Me arrodillo a su lado y sujeto el chuletero con la hoja hacia el meñique, como la madre asesina de Psicosis. En un manual de criminalística sobre el homicidio, leí una vez que nunca se apuñaló a nadie más de ochenta veces porque el brazo del asesino se fatiga antes de llegar al nonagésimo golpe. Bueno, lo voy a comprobar.

Descargo el cuchillo una, dos, tres veces, cuatro, cinco, seis, procurando repartir las incisiones entre el pecho y el abdomen, chas, chas, chas, chas, chas, chas, chas, chas, chas, veinte, chas, chas, chas, chas, chas, chas, chas, chas, chas, treinta. Puedo ver que, en la pantalla del ordenador, cambian las imágenes a toda velocidad, como si una mano invisible estuviera efectuando en él una operación feroz y destructora. Chas, chas, chas, chas, chas, chas, chas, chas, chas, cuarenta, casi pierdo la cuenta. Es verdad que se cansa el brazo y los resultados de la carnicería son cada vez más asquerosos. No he dado tiempo a que la sangre se sedimentara del todo en la espalda del cadáver y brota y salpica al mismo tiempo que se expande el charco granate, negruzco y brillante bajo la cabeza del muerto.

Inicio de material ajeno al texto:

/-- A FIRST cell that finds its context IDLE (R104, R105). -/
theorem receiveAccounts_newMessage {s : State} (h : receiveAccounts s) {n : Node} {c : Cell} (hc : cellSound c)
    (hindex : c.index.toNat = 0) (hidle : s.rx.contexts.get n = .idle) : receiveAccounts (newMessage n c s) := by
  obtain ⟨hpayload, htotal, -, hlast⟩ := hc
  obtain ⟨-, -, -, howed⟩ := id h
  unfold newMessage
  split
  · next hroom =>
    obtain ⟨hplace, hblocks⟩ := (hasRoom_iff _ _).1 hroom
    rw [← blocksFor_eq_blocks] at hblocks
    have hbytes := cellBytesOf_length hpayload 0
    dsimp only
    split
    · next hl =>
      have hlen := length_of_last (hindex ▸ hlast.1 hl)
      refine receiveAccounts_completeMessage h rfl rfl rfl ?_ ?_
      · rw [hidle]
        change _ ≤ 16 + 0
        omega
      · change s.rx.freeBlocks - blocksFor c.total.toNat + blocksFor (cellBytesOf c 0).length = _
        rw [hidle, hbytes, show cellShare c.total.toNat 0 = c.total.toNat by omega]
        change _ = _ + 0
        omega
    · next hl =>
      have hne : c.index.toNat + 1 ≠ cellCount c.total.toNat := mt hlast.2 hl
      have hpos := cells_pos c.total.toNat
      rw [← cellCount_eq_cells] at hpos
      have hmore : 0 + 1 < cellCount c.total.toNat := by omega
      have hshare := length_of_not_last hmore
      refine receiveAccounts_set h rfl ?_ ?_ ?_ howed
      · simp only [assemblySound, Bool.and_eq_true, beq_iff_eq, decide_eq_true_iff, hbytes]
        omega
      · rw [hidle]
        change s.rx.mailbox.length + assemblingCount s + 1 ≤ 16 + 0
        omega
      · rw [hidle]
        change s.rx.freeBlocks - blocksFor c.total.toNat + mailboxBlocks s + blocksFor c.total.toNat = _ + 0
        omega
  · dsimp only
    refine receiveAccounts_discardContext ?_ ?_ c.last
    · exact receiveAccounts_congr (by split <;> rfl) (by split <;> rfl) (by split <;> rfl) (by split <;> rfl) h
    · split <;> exact hidle ▸ rfl

theorem receiveAccounts_firstCell {s : State} (h : receiveAccounts s) (n : Node) {c : Cell} (hc : cellSound c)
    (hindex : c.index.toNat = 0) : receiveAccounts (firstCell n c s) := by
  unfold firstCell
  generalize hu : (if (s.rx.contexts.get n).isIdle then s else countBreak (abandonContext n s)) = u
  obtain ⟨hacc, hidle⟩ : receiveAccounts u ∧ u.rx.contexts.get n = .idle := by
    rw [← hu]
    split
    · next hi =>
      refine ⟨h, ?_⟩
      rcases hc' : s.rx.contexts.get n <;> simp_all [Context.isIdle]
    · exact ⟨receiveAccounts_of_rx (countBreak_rx _) (receiveAccounts_abandonContext h n),
        by simp [abandonContext, setContext, Vector.get_eq_getElem]⟩
  dsimp only
  split
  · refine receiveAccounts_discardContext ?_ (by exact hidle ▸ rfl) c.last
    refine receiveAccounts_oweAck ?_ n c.number
    exact receiveAccounts_of_rx rfl hacc
  · exact receiveAccounts_newMessage hacc hc hindex hidle

theorem receiveAccounts_laterCell {s : State} (h : receiveAccounts s) (n : Node) {c : Cell} (hc : cellSound c) :
    receiveAccounts (laterCell n c s) := by
  obtain ⟨hpayload, htotal, -, hlast⟩ := hc
  obtain ⟨hplaces, -, hall, howed⟩ := id h
  unfold laterCell
  split
  · exact receiveAccounts_of_rx (countBreak_rx s) h
  · next frames hd => exact receiveAccounts_discardContext h (hd ▸ rfl) c.last
  · next a ha =>
    have hsound : assemblySound (.assembling a) = true := by
      rw [contextsSound, List.all_eq_true] at hall
      exact hall _ (ha ▸ by simp [Vector.get_eq_getElem])
    simp only [assemblySound, Bool.and_eq_true, beq_iff_eq, decide_eq_true_iff] at hsound
    obtain ⟨⟨hlen, hnext⟩, hmax⟩ := hsound
    split
    · next hfits =>
      simp only [Assembly.accepts, Bool.and_eq_true, beq_iff_eq] at hfits
      obtain ⟨⟨⟨⟨hindex, htot⟩, -⟩, -⟩, -⟩ := hfits
      have hbytes : (a.bytes ++ cellBytesOf c a.nextIndex).length = 16 * a.nextIndex + cellShare a.total a.nextIndex := by
        rw [List.length_append, hlen, cellBytesOf_length hpayload, htot]
      rw [hindex, htot] at hlast
      dsimp only
      split
      · next hl =>
        refine receiveAccounts_completeMessage h rfl rfl rfl ?_ ?_
        · rw [ha]
          change _ ≤ 16 + 1
          omega
        · dsimp only
          rw [hbytes, length_of_last (hlast.1 hl), ha]
          rfl
      · next hl =>
        have hne : a.nextIndex + 1 ≠ cellCount a.total := mt hlast.2 hl
        have hmore : a.nextIndex + 1 < cellCount a.total := by omega
        refine receiveAccounts_set h rfl ?_ ?_ ?_ howed
        · simp only [assemblySound, Bool.and_eq_true, beq_iff_eq, decide_eq_true_iff, hbytes, length_of_not_last hmore]
          omega
        · rw [ha]
          change s.rx.mailbox.length + assemblingCount s + 1 ≤ 16 + 1
          omega
        · rw [ha]
          rfl
    · exact receiveAccounts_of_rx (countBreak_rx _) (receiveAccounts_abandonContext h n)

theorem receiveAccounts_dataStep {s : State} (h : receiveAccounts s) (n : Node) {c : Cell} (hc : cellSound c) :
    receiveAccounts (dataStep n c s) := by
  unfold dataStep
  split
  · next hf => exact receiveAccounts_firstCell h n hc (hc.2.2.1.1 hf)
  · exact receiveAccounts_laterCell h n hc

theorem receiveAccounts_epochStep {s : State} (h : receiveAccounts s) (n : Node) (e : Byte) :
    receiveAccounts (epochStep n e s) := by
  unfold epochStep
  dsimp only
  split
  · exact h
  · have hforgotten := receiveAccounts_abandonContext (n := n) (receiveAccounts_owed_sublist (t := { s with
        rx.peers := s.rx.peers.set n.val { epoch := some e, lastAccepted := none }
        rx.owed := s.rx.owed.filter fun o => o.source != n }) h rfl rfl rfl List.filter_sublist)
    split
    · exact hforgotten
    · exact receiveAccounts_of_rx (by simp) hforgotten

/-- The acknowledgement field of a good cell is applied if it is a notice for this part (R31). -/
def noticeStep (n : Node) (c : Cell) (s : State) : State := if carriesNotice c s then applyNotice n c.ackNumber s else s

/-- R29 to R32: a good cell is counted, its epoch and its notice are taken, and its content follows. -/
theorem handOff_eq (n : Node) (c : Cell) (s : State) :
    handOff n c s
      = contentStep n c (noticeStep n c (epochStep n c.epoch { s with counters.good := up s.counters.good })) := by
  rw [← bump_eq_up]
  rfl

@[simp] theorem noticeStep_rx (n : Node) (c : Cell) (s : State) : (noticeStep n c s).rx = s.rx := by
  unfold noticeStep
  split <;> simp

theorem receiveAccounts_contentStep {s : State} (h : receiveAccounts s) (n : Node) {c : Cell} (hc : cellSound c) :
    receiveAccounts (contentStep n c s) := by
  unfold contentStep
  (repeat' split)
  · exact receiveAccounts_congr (by simp [controlStep]) (by simp [controlStep]) (by simp [controlStep]) (by simp [controlStep]) h
  · exact h
  · exact receiveAccounts_dataStep h n hc
  · exact h

theorem receiveAccounts_handOff {s : State} (h : receiveAccounts s) (n : Node) {c : Cell} (hc : cellSound c) :
    receiveAccounts (handOff n c s) := by
  rw [handOff_eq]
  refine receiveAccounts_contentStep (receiveAccounts_of_rx (noticeStep_rx _ _ _) (receiveAccounts_epochStep ?_ n c.epoch)) n hc
  exact receiveAccounts_of_rx rfl h

theorem receiveAccounts_finishSlot {s : State} (h : receiveAccounts s) (slot : Slot) (image : List Byte) :
    receiveAccounts (finishSlot slot image s) := by
  have hjudged : receiveAccounts (judgeImage slot image (sampled slot s)) := by
    have hsampled : receiveAccounts (sampled slot s) := receiveAccounts_congr rfl rfl rfl rfl h
    unfold judgeImage
    dsimp only
    split
    · exact receiveAccounts_of_rx rfl hsampled
    · split
      · exact receiveAccounts_of_rx rfl hsampled
      · next hv =>
        rw [Bool.not_eq_true, Bool.not_eq_false', validImage_iff] at hv
        split
        · exact receiveAccounts_of_rx rfl hsampled
        · split
          · exact receiveAccounts_of_rx rfl hsampled
          · exact receiveAccounts_handOff hsampled _ (cellSound_of_validCell hv)
  change receiveAccounts (if slot.val = 0 then decidePermission (judgeImage slot image (sampled slot s)) else
    judgeImage slot image (sampled slot s))
  split
  · exact receiveAccounts_of_rx (by simp) hjudged
  · exact hjudged

/-! ## Boundaries -/

/-- A boundary lets the contexts age and touches nothing else of the Receive Unit (R110). -/
theorem announceBoundary_rx_any (begins : Bool) (s : State) :
    (announceBoundary begins s).rx = { s.rx with contexts := Vector.ofFn fun n => (s.rx.contexts.get n).tick } := by
  unfold announceBoundary
  dsimp only
  split <;> simp

/-- A sum over the contexts does not move while no context changes what it adds. -/
theorem contexts_map_tick {α : Type} {f : Context → α} (hf : ∀ c, f c.tick = f c) (contexts : Vector Context 12) :
    (Vector.ofFn fun n => (contexts.get n).tick).toList.map f = contexts.toList.map f := by
  apply List.ext_getElem
  · simp
  · intro i hi _
    simp [hf, Vector.get_eq_getElem]

theorem receiveAccounts_announceBoundary {s : State} (h : receiveAccounts s) (begins : Bool) :
    receiveAccounts (announceBoundary begins s) := by
  obtain ⟨hplaces, hblocks, hall, howed⟩ := h
  have hrx := announceBoundary_rx_any begins s
  have hsound : ∀ c, assemblySound c.tick = assemblySound c := by intro c; cases c <;> rfl
  refine ⟨?_, ?_, ?_, ?_⟩
  · rw [inboundPlaces, assemblingCount_eq, hrx]
    rw [inboundPlaces, assemblingCount_eq] at hplaces
    rwa [contexts_map_tick (f := Context.places) (by intro c; cases c <;> rfl)]
  · rw [inboundBlocks, hrx]
    rwa [contexts_map_tick (f := Context.blocks) (by intro c; cases c <;> rfl)]
  · rw [contextsSound, hrx, List.all_eq_true]
    rw [contextsSound, List.all_eq_true] at hall
    intro c hc
    obtain ⟨n, rfl⟩ : ∃ n, (s.rx.contexts.get n).tick = c := by simpa [List.mem_ofFn] using hc
    rw [hsound]
    exact hall _ (by simp [Vector.get_eq_getElem])
  · rw [owedOnce, hrx]
    exact howed

theorem receiveAccounts_completeDetach {s : State} (h : receiveAccounts s) : receiveAccounts (completeDetach s) := by
  obtain ⟨hplaces, hblocks, -, -⟩ := h
  have hrx : (completeDetach s).rx = { s.rx with
      freeBlocks := s.rx.freeBlocks + (s.rx.contexts.toList.map Context.blocks).sum
      contexts := Vector.replicate 12 .idle
      owed := []
      controlRecord := none
      receiving := none } := by
    simp [completeDetach, clearForDetach, abandonAll]
  refine ⟨?_, ?_, ?_, ?_⟩
  · rw [inboundPlaces, assemblingCount_eq, hrx]
    change s.rx.mailbox.length + 0 ≤ 16
    omega
  · rw [inboundBlocks, hrx]
    change s.rx.freeBlocks + _ + (s.rx.mailbox.map Entry.blocks).sum + 0 = 96
    omega
  · rw [contextsSound, hrx]
    rfl
  · rw [owedOnce, hrx]
    exact List.nodup_nil

theorem receiveAccounts_takeWork (w : Work) {s : State} (h : receiveAccounts s) : receiveAccounts (takeWork w s) := by
  unfold takeWork doWork
  split
  · exact receiveAccounts_of_rx (by simp) h
  · exact receiveAccounts_of_rx (by simp) h
  · refine receiveAccounts_timeOutContext ?_ _
    exact receiveAccounts_of_rx rfl h
  · exact receiveAccounts_of_rx (by simp) h
  · refine receiveAccounts_completeDetach ?_
    exact receiveAccounts_of_rx rfl h

theorem receiveAccounts_settle {s : State} (h : receiveAccounts s) : receiveAccounts (settle s) :=
  settle_keeps (fun w u _ _ hu => receiveAccounts_takeWork w (receiveAccounts_of_rx (s := u) rfl hu)) s h

/-! ## Marks and lock -/

theorem receiveAccounts_countBoundary {s : State} (h : receiveAccounts s) (lock : LockState) (missed : Nat) :
    receiveAccounts (countBoundary lock missed s) := by
  refine receiveAccounts_announceBoundary ?_ true
  exact receiveAccounts_congr rfl rfl rfl rfl h

theorem receiveAccounts_lockLoss {s : State} (h : receiveAccounts s) (cause : LossCause) {enter : State → State}
    (he : ∀ u, receiveAccounts u → receiveAccounts (enter u)) : receiveAccounts (lockLoss cause enter s) := by
  unfold lockLoss
  dsimp only
  have hentered := he _ (receiveAccounts_of_rx (t := reportLoss cause { s with
    link.permission := false
    link.decisionDue := false
    tx.cell := none
    counters.lockLosses := bump s.counters.lockLosses }) (by simp) h)
  split
  · exact receiveAccounts_completeDetach hentered
  · exact hentered

theorem receiveAccounts_takeReference {s : State} (h : receiveAccounts s) : receiveAccounts (takeReference s) :=
  receiveAccounts_congr rfl rfl rfl rfl h

theorem receiveAccounts_enterSearch {s : State} (h : receiveAccounts s) : receiveAccounts (enterSearch s) :=
  receiveAccounts_congr rfl rfl rfl rfl h

theorem receiveAccounts_observeMark {s : State} (h : receiveAccounts s) (count : Nat) : receiveAccounts (observeMark count s) := by
  have hpassed : receiveAccounts (passTime count s) := receiveAccounts_of_rx (by simp) h
  unfold observeMark
  dsimp only
  (repeat' split)
  · exact h
  · exact h
  · exact receiveAccounts_takeReference h
  · exact receiveAccounts_announceBoundary (receiveAccounts_congr (by simp [openFrame, beginCount]) (by simp [openFrame, beginCount])
      (by simp [openFrame, beginCount]) (by simp [openFrame, beginCount]) h) true
  · exact receiveAccounts_takeReference h
  · exact receiveAccounts_countBoundary hpassed _ _
  · exact receiveAccounts_lockLoss hpassed _ fun _ => receiveAccounts_takeReference
  · exact receiveAccounts_countBoundary hpassed _ _
  · exact receiveAccounts_lockLoss hpassed _ fun _ => receiveAccounts_takeReference

theorem receiveAccounts_missMark {s : State} (h : receiveAccounts s) : receiveAccounts (missMark s) := by
  have hpassed : receiveAccounts (passTime Config.periodsPerFrame s) := receiveAccounts_of_rx (by simp) h
  unfold missMark
  dsimp only
  (repeat' split)
  · exact h
  · exact h
  · exact h
  · exact receiveAccounts_enterSearch h
  · exact receiveAccounts_countBoundary hpassed _ _
  · exact receiveAccounts_countBoundary hpassed _ _
  · exact receiveAccounts_lockLoss hpassed _ fun _ => receiveAccounts_enterSearch

theorem receiveAccounts_loseClock {s : State} (h : receiveAccounts s) : receiveAccounts (loseClock s) := by
  unfold loseClock
  split
  · exact h
  · exact h
  · exact h
  · exact receiveAccounts_enterSearch h
  · exact receiveAccounts_lockLoss h _ fun _ => receiveAccounts_enterSearch
  · exact receiveAccounts_lockLoss h _ fun _ => receiveAccounts_enterSearch

theorem receiveAccounts_masterBoundary {s : State} (h : receiveAccounts s) : receiveAccounts (masterBoundary s) := by
  have hended : receiveAccounts (endCell s) := receiveAccounts_of_rx (by simp) h
  unfold masterBoundary
  dsimp only
  split
  · exact receiveAccounts_announceBoundary hended false
  · refine receiveAccounts_announceBoundary ?_ true
    exact receiveAccounts_congr rfl rfl rfl rfl hended

/-! ## Slots -/

/-- What is sent in a slot can take the head of the owed acknowledgements, and touches nothing else of the Receive Unit (R22). -/
theorem transmitInSlot_rx (slot : Slot) (s : State) :
    (transmitInSlot slot s).rx = { s.rx with owed := s.rx.owed.tail } := by
  have hfirst (r : Record) (u : State) : (startFirstPass slot r u).rx = { u.rx with owed := u.rx.owed.tail } := by
    unfold startFirstPass
    dsimp only
    split <;> rfl
  unfold transmitInSlot chooseCell chooseNew
  (repeat' split)
  · rfl
  · rfl
  · rfl
  · rfl
  · exact hfirst ..
  · exact hfirst ..
  · rfl
  · rfl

Chas, chas, chas, cincuenta, y saltan jirones de ropa, botones de camisa, grumos de grasa blanca, piel, pelos, chas, chas, chas, chas, sesenta. Ahora agarro el cuchillo con las dos manos, aburrido ya y con ganas de acabar.

Chas, chas, chas.

Luego, antes de irme, con el móvil de Van der Vogt, escribiré un sms a Lubiánov.

«Destroy everything and go away».

MARTES, 18 DE AGOSTO

3 DOBLE MORAL. 1:30 h

Es una casa en demolición, los restos del naufragio, el paisaje después de la batalla, la caída del imperio, el espantoso final de la más bella historia de amor y, por tanto, de una vida.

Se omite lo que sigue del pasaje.